Evangelizing A Christ-Haunted World

By Jacqueline Wilson

We live in a Christ-haunted world. We know this because our culture expresses a longing for an everlasting afterlife through its obsession of ghosts, vampires, werewolves, and zombies. Our culture celebrates these things in popular books, movies, and television shows. Each year on Halloween we dress up our children in costumes glorifying and commemorating that which lives forever, no matter how ghoulish those things may be. These things are signs that we recognize life as good and death as bad. The ghoulishness expressed in the undead, symbolizes the sin that leads to our unfortunate death, but it forgets and neglects the hope we have as Christians in an everlasting, beautiful, and joyful life through Christ’s death and resurrection.

  • Why Does This Matter?

As Christian ministers, we have a duty to evangelize and share the Good News of Christ’s glorious triumph over death which leads to everlasting joy and life with Him. And, when we evangelize, we must do so through a culture that is familiar to those to whom we are evangelizing. We cannot begin our evangelization with, as Bishop Robert Barron says, “a finger wagging no.” By taking away the culture of those to whom we are evangelizing, we take away the foundation they have built their life upon. This will only lead others to become defensive and fearful of what we have to say. When evangelizing we must first build a trusting relationship by praising what is good and filling the existing void, the longing for Christ, with God’s goodness.

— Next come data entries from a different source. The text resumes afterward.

-- ==== Sys2Proof/Tests/Slice0.lean ====
section
/-! SUPPORT. The model's own tests, from 95_test_vectors.md and the tables of spec/, and one named witness
for the hypotheses of each statement. -/

namespace Sys2Proof.Tests

open Sys2Proof.Machine Sys2Proof.Machine.Expect

/-! ### Helpers -/

/-- The reset state (backpack map, ACTIVE-HIGH, backlight off) with a script of transport answers. -/
def scripted (l : List TpAnswer) : State := { State.reset with tpIn := l }

/-- `n` answers `ok`. -/
def oks (n : Nat) : List TpAnswer := List.replicate n (.ok 0x4E#8)

/-- The same with the backlight on, as most vectors have it. -/
def lit (l : List TpAnswer) : State := { scripted l with blOn := true }

/-- A property of the next state. -/
def thenNext (o : Host.Outcome State Fault Refusal) (p : State → Bool) : Bool :=
  match o with
  | .next t => p t
  | .fault _ => false
  | .refused _ => false

/-- An invalid map (vector M5). -/
def unusable : State := { State.reset with mapValid := false }

/-! ### Decoding: one word of every constructor, written out from R95, R96, R100 and R272 to R279 -/

theorem test_decode_init : decodeTableWord 32 0b0001_00010000_00000010_00000000 = some (.init 16#8 2#8 0#8) := by decide
theorem test_decode_cmd : decodeTableWord 32 0b0010_00000001_00000000_00000000 = some (.cmd 1#8 0#8 0#8) := by decide
theorem test_decode_data : decodeTableWord 32 0b0011_01000001_11111111_11111111 = some (.data 0x41#8 0xFF#8 0xFF#8) := by decide
theorem test_decode_backlight : decodeTableWord 32 0b0100_00000001_00000000_00000000 = some (.backlight 1#8 0#8 0#8) := by decide
theorem test_decode_rdbf : decodeTableWord 32 0b0101_00000000_00000000_00000000 = some (.rdbf 0#8 0#8 0#8) := by decide
theorem test_decode_rdac : decodeTableWord 32 0b0110_00000000_00000000_00000000 = some (.rdac 0#8 0#8 0#8) := by decide
theorem test_decode_kProbe : decode (.sequencer false 0b0011_0000#8) = .ok (.kProbe 0#4) := by decide
theorem test_decode_kSwitch4 : decode (.sequencer false 0b0010_0000#8) = .ok (.kSwitch4 0#4) := by decide
theorem test_decode_kFuncset : decode (.sequencer true 0b0010_1000#8) = .ok (.kFuncset true false) := by decide
theorem test_decode_kDisplayOff : decode (.sequencer true 0b0000_1000#8) = .ok .kDisplayOff := by decide
theorem test_decode_kClear : decode (.sequencer true 0b0000_0001#8) = .ok .kClear := by decide
theorem test_decode_kEntryLtr : decode (.sequencer true 0b0000_0110#8) = .ok .kEntryLtr := by decide
theorem test_decode_kDisplayOn : decode (.sequencer true 0b0000_1100#8) = .ok .kDisplayOn := by decide
theorem test_decode_clear : decode (.layer 0b0000_0001#8) = .ok .clear := by decide
theorem test_decode_home : decode (.layer 0b0000_0010#8) = .ok .home := by decide
theorem test_decode_setddram : decode (.layer 0b1100_0101#8) = .ok (.setddram 0x45#7) := by decide
theorem test_decode_displayctl : decode (.layer 0b0000_1011#8) = .ok (.displayctl false true true) := by decide
theorem test_decode_entrymode : decode (.layer 0b0000_0101#8) = .ok (.entrymode false true) := by decide
theorem test_decode_shift : decode (.layer 0b0001_1100#8) = .ok (.shift true) := by decide
theorem test_decode_setcgram : decode (.layer 0b0101_0000#8) = .ok (.setcgram 0x10#6) := by decide

/-- Reserved opcodes and bytes of no row (R98, R100). -/
theorem test_decode_rejects :
    decode (.port 0x0000000#28) = .error (.reservedOpcode 0#4) ∧
    decode (.port 0x7000000#28) = .error (.reservedOpcode 7#4) ∧
    decode (.port 0xFFFFFFF#28) = .error (.reservedOpcode 15#4) ∧
    decode (.sequencer true 0x0E#8) = .error (.noRow 0x0E#8) ∧
    decode (.layer 0x28#8) = .error (.noRow 0x28#8) ∧ decode (.layer 0#8) = .error (.noRow 0#8) := by decide

/-! ### WellFormed: an ill-formed term for each check -/

theorem test_wf_refuses_two_lines_with_large_font :
    (Instr.kFuncset true true).wf = false ∧ (Instr.kFuncset true false).wf = true := by decide
theorem test_wf_refuses_cgram_inside_a_glyph :
    (Instr.setcgram 1#6).wf = false ∧ (Instr.setcgram 4#6).wf = false ∧ (Instr.setcgram 8#6).wf = true := by decide

/-! ### The instructions, one step each -/

set_option maxRecDepth 10000 in
/-- P1's INIT (I1): the end state. -/
theorem test_init_end :
    thenNext (exec (.init 16#8 2#8 0#8) (scripted (oks 28))) (fun t =>
      t.initOk && t.seq == 10#4 && t.cols == 16#8 && t.rows == 2#8 && !t.font && t.dispOn && !t.curOn &&
      t.entryLtr && t.word == 0xC0#8 && t.trace.length == 62 && rspWord t == 0#10) = true := by decide
/-- I13: the third write fails. -/
theorem test_init_fails :
    thenNext (exec (.init 16#8 2#8 0#8) (scripted (oks 2 ++ [.fail]))) (fun t =>
      t.seq == 2#4 && !t.initOk && t.trace == [Event.delay 45000#16, Event.write 0x34#8, Event.delay 1#16, Event.write 0x30#8,
        Event.delay 50#16, Event.delay 4500#16, Event.write 0x34#8, .rsp .transportError 0#8]) = true := by decide
/-- X3. -/
theorem test_cmd :
    thenNext (exec (.cmd 1#8 0#8 0#8) (lit (oks 4))) (fun t =>
      t.trace == [Event.write 0x0C#8, Event.delay 1#16, Event.write 0x08#8, Event.delay 50#16, Event.write 0x1C#8, Event.delay 1#16,
        Event.write 0x18#8, Event.delay 50#16, .rsp .ok 0#8]) = true := by decide
/-- X1, with the ignored argument bits of R96 set. -/
theorem test_data :
    thenNext (exec (.data 0x41#8 0xFF#8 0xFF#8) (lit (oks 4))) (fun t =>
      t.trace == [Event.write 0x4D#8, Event.delay 1#16, Event.write 0x49#8, Event.delay 50#16, Event.write 0x1D#8, Event.delay 1#16,
        Event.write 0x19#8, Event.delay 50#16, .rsp .ok 0#8] && t.word == 0x19#8) = true := by decide
/-- X13: the third write fails, between the two falling edges. -/
theorem test_data_fails :
    thenNext (exec (.data 0x41#8 0#8 0#8) { lit (oks 2 ++ [.fail]) with ctl := .expectsHigh }) (fun t =>
      t.trace == [Event.write 0x4D#8, Event.delay 1#16, Event.write 0x49#8, Event.delay 50#16, Event.write 0x1D#8,
        .rsp .transportError 0#8] && t.npd == .done && t.word == 0x1D#8 && rspWord t == 0x200#10) = true := by decide
/-- L14: only bit 0 of the argument is read. -/
theorem test_backlight :
    thenNext (exec (.backlight 0xFE#8 0#8 0#8) (lit (oks 1))) (fun t =>
      t.trace == [Event.write 0#8, Event.delay 50#16, .rsp .ok 0#8] && !t.blOn) = true := by decide
/-- L15: the write fails, the request stands. -/
theorem test_backlight_fails :
    thenNext (exec (.backlight 1#8 0#8 0#8) (scripted [.fail])) (fun t =>
      t.trace == [Event.write 0x08#8, .rsp .transportError 0#8] && t.blOn) = true := by decide
/-- B3: the flag is the first word's. -/
theorem test_rdbf :
    thenNext (exec (.rdbf 0#8 0#8 0#8) (lit [.ok 0#8, .ok 0xFE#8, .ok 0#8, .ok 0#8, .ok 0x0E#8, .ok 0#8]))
      (fun t => rspWord t == 0x001#10 && t.trace == [Event.write 0xFE#8, Event.delay 1#16, .read, Event.write 0xFA#8, Event.delay 50#16,
        Event.write 0xFE#8, Event.delay 1#16, .read, Event.write 0xFA#8, Event.delay 50#16, .rsp .ok 1#8]) = true := by decide
/-- BF5: the second read fails. -/
theorem test_rdbf_fails :
    thenNext (exec (.rdbf 0#8 0#8 0#8) (lit (oks 4 ++ [.fail]))) (fun t =>
      rspWord t == 0x200#10 && t.rdHi == 0x4E#8 && t.rdLo == 0#8) = true := by decide
/-- A1. -/
theorem test_rdac :
    thenNext (exec (.rdac 0#8 0#8 0#8) (lit [.ok 0#8, .ok 0x4E#8, .ok 0#8, .ok 0#8, .ok 0x5E#8, .ok 0#8]))
      (fun t => rspWord t == 0x045#10 && t.rdHi == 0x4E#8 && t.rdLo == 0x5E#8) = true := by decide
/-- The other sample point (section 6, "The alternative sample point"). -/
theorem test_rdac_after_pulse :
    thenNext (exec (.rdac 0#8 0#8 0#8) { lit [.ok 0#8, .ok 0#8, .ok 0x4E#8, .ok 0#8, .ok 0#8, .ok 0x5E#8] with
        prm := { Config.hardware with rdSample := .afterPulse } })
      (fun t => rspWord t == 0x045#10 && t.trace == [Event.write 0xFE#8, Event.delay 1#16, Event.write 0xFA#8, Event.delay 50#16, .read,
        Event.write 0xFE#8, Event.delay 1#16, Event.write 0xFA#8, Event.delay 50#16, .read, .rsp .ok 0x45#8]) = true := by decide
/-- Step 1 of R204. -/
theorem test_kProbe :
    thenNext (exec (.kProbe 0#4) { scripted (oks 2) with seq := 1#4 }) (fun t =>
      t.trace == [Event.write 0x34#8, Event.delay 1#16, Event.write 0x30#8, Event.delay 50#16, Event.delay 4500#16] && t.seq == 1#4) = true := by decide
/-- Step 4 of R204. -/
theorem test_kSwitch4 :
    thenNext (exec (.kSwitch4 0#4) (scripted (oks 2))) (fun t =>
      t.trace == [Event.write 0x24#8, Event.delay 1#16, Event.write 0x20#8, Event.delay 50#16]) = true := by decide
/-- Step 5 of R204: writes 9 to 12 of I3. -/
theorem test_kFuncset :
    thenNext (exec (.kFuncset false true) (scripted (oks 4))) (fun t =>
      writtenWords t.trace == [0x24#8, 0x20#8, 0x44#8, 0x40#8]) = true := by decide
/-- Steps 6 to 9 of R204. -/
theorem test_kDisplayOff :
    thenNext (exec .kDisplayOff (scripted (oks 4))) (fun t => writtenWords t.trace == [0x04#8, 0#8, 0x84#8, 0x80#8]) = true := by decide
theorem test_kClear :
    thenNext (exec .kClear (scripted (oks 4))) (fun t => t.trace == [Event.write 0x04#8, Event.delay 1#16, Event.write 0#8, Event.delay 50#16,
      Event.write 0x14#8, Event.delay 1#16, Event.write 0x10#8, Event.delay 50#16, Event.delay 2000#16]) = true := by decide
theorem test_kEntryLtr :
    thenNext (exec .kEntryLtr (scripted (oks 4))) (fun t => writtenWords t.trace == [0x04#8, 0#8, 0x64#8, 0x60#8]) = true := by decide
theorem test_kDisplayOn :
    thenNext (exec .kDisplayOn (scripted (oks 4))) (fun t => writtenWords t.trace == [0x04#8, 0#8, 0xC4#8, 0xC0#8]) = true := by decide
/-- Q1, Q2. -/
theorem test_clear :
    thenNext (exec .clear (scripted (oks 4))) (fun t => t.layerOut == [LayerEvent.issue 0x2010000#28, .wait 2000]) = true := by decide
theorem test_home :
    thenNext (exec .home (scripted (oks 4))) (fun t => t.layerOut == [LayerEvent.issue 0x2020000#28, .wait 2000]) = true := by decide
/-- Q9: row 3 of a 20x4 display. -/
theorem test_setddram :
    thenNext (runCall (.setCursor 0#8 3#8) { scripted (oks 4) with cols := 20#8, rows := 4#8 }) (fun t =>
      t.layerOut == [LayerEvent.issue 0x2D40000#28]) = true := by decide
/-- Q14: the flags not asked for keep their values. -/
theorem test_displayctl :
    thenNext (runCall (.display false) { scripted (oks 4) with dispOn := true, curOn := true, blinkOn := true })
      (fun t => t.layerOut == [LayerEvent.issue 0x20B0000#28] && !t.dispOn && t.curOn && t.blinkOn) = true := by decide
/-- Q16. -/
theorem test_entrymode :
    thenNext (runCall (.autoscroll true) (scripted (oks 4))) (fun t =>
      t.layerOut == [LayerEvent.issue 0x2050000#28] && t.autoscroll && !t.entryLtr) = true := by decide
/-- Q19. -/
theorem test_shift :
    thenNext (runCall (.scroll true) (scripted (oks 4))) (fun t => t.layerOut == [LayerEvent.issue 0x21C0000#28]) = true := by decide
/-- Q21: a slot clamped to 7, one DATA for each pattern byte. -/
theorem test_setcgram :
    thenNext (runCall (.loadGlyph 9#8 [1#8, 2#8, 3#8, 4#8, 5#8, 6#8, 7#8, 8#8]) (scripted (oks 36))) (fun t =>
      t.layerOut == [LayerEvent.issue 0x2780000#28, .issue 0x3010000#28, .issue 0x3020000#28, .issue 0x3030000#28,
        .issue 0x3040000#28, .issue 0x3050000#28, .issue 0x3060000#28, .issue 0x3070000#28, .issue 0x3080000#28]) = true := by decide
/-- R279: 10 bytes while INIT has forced the font to 5x8, which the rule does not cover: the call runs. -/
theorem test_glyph_of_another_length :
    ∃ t, runCall (.loadGlyph 9#8 [1#8, 2#8, 3#8, 4#8, 5#8, 6#8, 7#8, 8#8, 9#8, 10#8]) (scripted (oks 4)) = .next t :=
  ⟨_, rfl⟩
/-- E7, E11: the map check comes before the opcode check. -/
theorem test_reserved :
    thenNext (fetchStep (.port 0#28) unusable) (fun t => rspWord t == 0x100#10) = true ∧
    thenNext (fetchStep (.port 0x8123456#28) State.reset) (fun t => rspWord t == 0x300#10) = true := by decide
/-- M2, M5, M6, M9. -/
theorem test_maps :
    (buildMap 0x43210567#32).bad = false ∧ (buildMap 0x43210567#32).pm = #v[3, 4, 5, 6, 7, 2, 1, 0] ∧
    (buildMap 0x93210567#32).bad = true ∧ (buildMap 0x43210577#32).bad = true ∧
    (buildMap 0x76543218#32).bad = true := by decide
/-- Section 3: `Phys` and `Log` on the backpack map. -/
theorem test_relocation :
    phys State.reset.pm 0xA8#8 = 0x45#8 ∧ log State.reset.pm 0x1E#8 = 0x63#8 := by decide
/-- The reset state's memory is canonical, and so is what a write makes of it. -/
theorem test_memory_canonical :
    Memory.wf State.reset.bus = true ∧ Memory.write [(3, 1#8)] 3 0xFF#8 = [] ∧
    Memory.write [(3, 1#8)] 2 7#8 = [(2, 7#8), (3, 1#8)] := by decide
/-- A fetched table word runs as the first instruction after reset. -/
theorem test_first_step :
    thenNext (step ((scripted (oks 4)).withFetchWord 32 0x2010000)) (fun t => t.a0 == 1#8 && t.op == 2#4) = true ∧
    thenNext (step ((scripted (oks 4)).withFetchWord 8 0x8F)) (fun t => t.a0 == 0x8F#8 && t.op == 2#4) = true := by decide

  • What Does Scripture Say?

Consider The Parable of Weeds Among Wheat in Matthew’s Gospel:

… The kingdom of heaven may be compared to someone who sowed good seed in his field; but while everybody was asleep, an enemy came and sowed weeds among the wheat, and then went away. So when the plants came up and bore grain, then the weeds appeared as well. And the slaves of the householder came and said to him, “Master, did you not sew good seed in your field? Where, then, did these weeds come from? He answered, “An enemy has done this.” The slaves said to him, “Then do you want us to go and gather them?” But he replied, “No; for in gathering the weeds you would uproot the wheat along with them. Let both of them grow together until the harvest; and at the harvest time I will tell the reapers, Collect the weeds first and bind them in bundles to be burned, but gather the wheat into my barn.”

(Mt. 13:24-30, NRSV)

In this parable Jesus warns us to not destroy the evil right away. We learn through the descriptive aspects of the parable that evil is akin to a parasite which lives off a healthy body. Evil lives off good and as a result, it is difficult for anyone to remove evil without also destroying that which is good. While there are evils that must be addressed right away, sometimes, as this parable shows us, it is better to leave them alone for a while, and in the meantime, harvest the good until it is strong enough to withstand the removal of the evil.  

                This is what we need to do when evangelizing the culture today. We need to first harvest what is good—the unknowing longing for Christ in the culture and the everlasting life he offers us. But what does this look like? How do we go about evangelizing a culture that we have many disagreements with?

  • Find Common Ground

We must begin by finding a ground for agreement and remember who we are talking to.Everyone we encounter is a child of God who has goodness in them. Everyone needs to be given love, dignity, respect, and compassion. Constantly pointing out a person’s wrongs and flaws puts them on the defensive. It makes them feel attacked and feel as if we do not value them or their viewpoints. When we begin our evangelization by finding a foundation on which we can agree, and validating the good within them, we are affirming that person’s human dignity. When a person feels respected, they are more open minded to what we want to say. The grounds of agreement can be through anything. It does not have to be a theological agreement. (Though theological agreements are great beginnings!) It can be that we both like a book, movie, or sport. Once we find something that we both believe is good, true, and beautiful, we can then find a way to relate that good thing to Christ. Perhaps the book or movie has biblical, Christ-like themes of forgiveness and redemption. Perhaps we can relate the teamwork within the favored sport to how the body of Christ works. Whatever the agreement is, we should begin there. We should validate the good, true, and beautiful. Once we have built a solid foundation of mutual respect and love and once, we have introduced what is good, true, and beautiful, then we can present the things we disagree upon.

Ministers of the Gospel have an obligation to speak within the culture they preach, just as Christ incarnate speaks to us wherever we are.